Abstract:The rapid rise of real-time communication and large language models has significantly increased the importance of speech compression. Deep learning-based neural speech codecs have outperformed traditional signal-level speech codecs in terms of rate-distortion (RD) performance. Typically, these neural codecs employ an encoder-quantizer-decoder architecture, where audio is first converted into latent code feature representations and then into discrete tokens.

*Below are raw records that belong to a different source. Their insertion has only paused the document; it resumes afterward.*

/-- The first part of ROUTE: the record, the probe, the vectors, the Pillar entries and the table entry (21 R328); its name and its
handle. The source rows are read after every earlier access of the hart has performed, as a VPUSH reads (R330). -/
def beginRoute (ea : Word) : M (Nat × Word) := do
  if ea.toNat % 64 ≠ 0 then trap 2 ea
  let r := routeRec (← recordWords ea 8)
  if r.bad then trap 6 ea
  let all := List.range r.rows
  let kept ← probeRun .load ea.toNat 8 8 []
  let kept ← probeRun .load r.idsVa 1 (4 * r.rows) kept
  let kept ← probeRun .load r.weightsVa 4 (4 * r.rows) kept
  let kept ← probeRows .load r r.srcRow all kept
  let kept ← probeRows .store r r.outRow all kept
  let kept ← probeRun .store r.ret 4 (4 * r.rows * r.elems) kept
  let ids ← useRun r.idsVa 1 (4 * r.rows)
  let weights ← useRun r.weightsVa 4 (4 * r.rows)
  let s ← get
  let h := s.h
  let used := s.usedTiles h.stop
  if 32 ≤ used.length then trap 19 ea
  let (rlo, rhi) := rowsHull r.bytes (all.map r.srcRow)
  let (olo, ohi) := rowsHull r.bytes (all.map r.outRow)
  let wlo := min olo (toAddr r.ret)
  let whi := max ohi (toAddr r.ret + 4 * r.rows * r.bytes)
  let id := s.nextId
  let entryOf (write : Bool) (lo hi : Nat) : Pillar :=
    { id := id, stop := h.stop, owner := h.key, write := write, space := .virt, lo := lo, hi := hi }
  takePillars [entryOf false rlo rhi, entryOf true wlo whi]
  modify fun s => { s with nextId := id + 1 }
  let i ← choose (32 - used.length)
  let entry := nthFree used i
  let gen ← modifyGet fun s => s.takeGen h.stop entry
  let t : RouteTile :=
    { id := id, stop := h.stop, entry := entry, gen := gen, owner := h.key, level := h.level, asid := h.asid
      ptbase := h.ptbase, vpart := h.vpart, pre := h.preempting, record := r
      timer := if r.timeout = 0 then h.rtimeout.toNat else r.timeout
      left := if r.timeout = 0 then h.rtimeout.toNat else r.timeout
      kept := kept, expired := false, ids := ids, weights := weights
      slots := ids.map fun x => if x = 255 then .none else .pending
      status := .running, dropbits := 0, firstUnwritten := 0 }
  modHart Hart.settle
  modify fun s => { s with routeTiles := s.routeTiles ++ [t] }
  pure (id, t.handle)

/-- ROUTE (21 R328): it takes an entry, waits for its reservations and writes the handle, also when a handler has already taken
the status of the tile. -/
def execRoute (a b : SReg) : State → Host.Outcome State Fault Refusal := run do
  let (id, handle) ← match (← hart).doing with
    | some (.route id handle) => pure (id, handle)
    | _ => beginRoute (← rd b)
  begin (.route id handle)
  if (← get).routeTiles.any fun t => t.id == id && !t.accepted then stall
  wr a handle
  retire 4

/-! ### Reservation (21 R329) -/

/-- The lowest free row of an inbox. -/
def Target.freeRow (g : Target) : Option Nat := (List.range g.cap).find? fun q => g.rows.all (·.q != q)
/-- Whether a binding can take rows of a tile at all. -/
def Target.fits (g : Target) (t : RouteTile) : Bool := t.record.bytes ≤ g.rowBytes

/-- What one reservation step comes to. -/
inductive Step1 where
  | drop | wait | take (id q : Nat)
  deriving DecidableEq, Repr

/-- The binding of an id as a tile finds it: none where the id was refused to a member of its launch (22 R341, log 68). -/
def State.targetFor (s : State) (t : RouteTile) (id : Nat) : Option Target :=
  (s.target? (t.stop / 40) id).filter fun g => !g.refused.contains t.owner.lid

However, this architecture exhibits insufficient RD performance due to two main drawbacks: (1) the inadequate performance of the quantizer, challenging training processes, and issues such as codebook collapse; (2) the limited representational capacity of the encoder and decoder, making it difficult to meet feature representation requirements across various bitrates. In this paper, we propose a rate-aware learned speech compression scheme that replaces the quantizer with an advanced channel-wise entropy model to improve RD performance, simplify training, and avoid codebook collapse. We employ multi-scale convolution and linear attention mixture blocks to enhance the representational capacity and flexibility of the encoder and decoder. Experimental results demonstrate that the proposed method achieves state-of-the-art RD performance, obtaining 53.51% BD-Rate bitrate saving in average, and achieves 0.26 BD-VisQol and 0.44 BD-PESQ gains.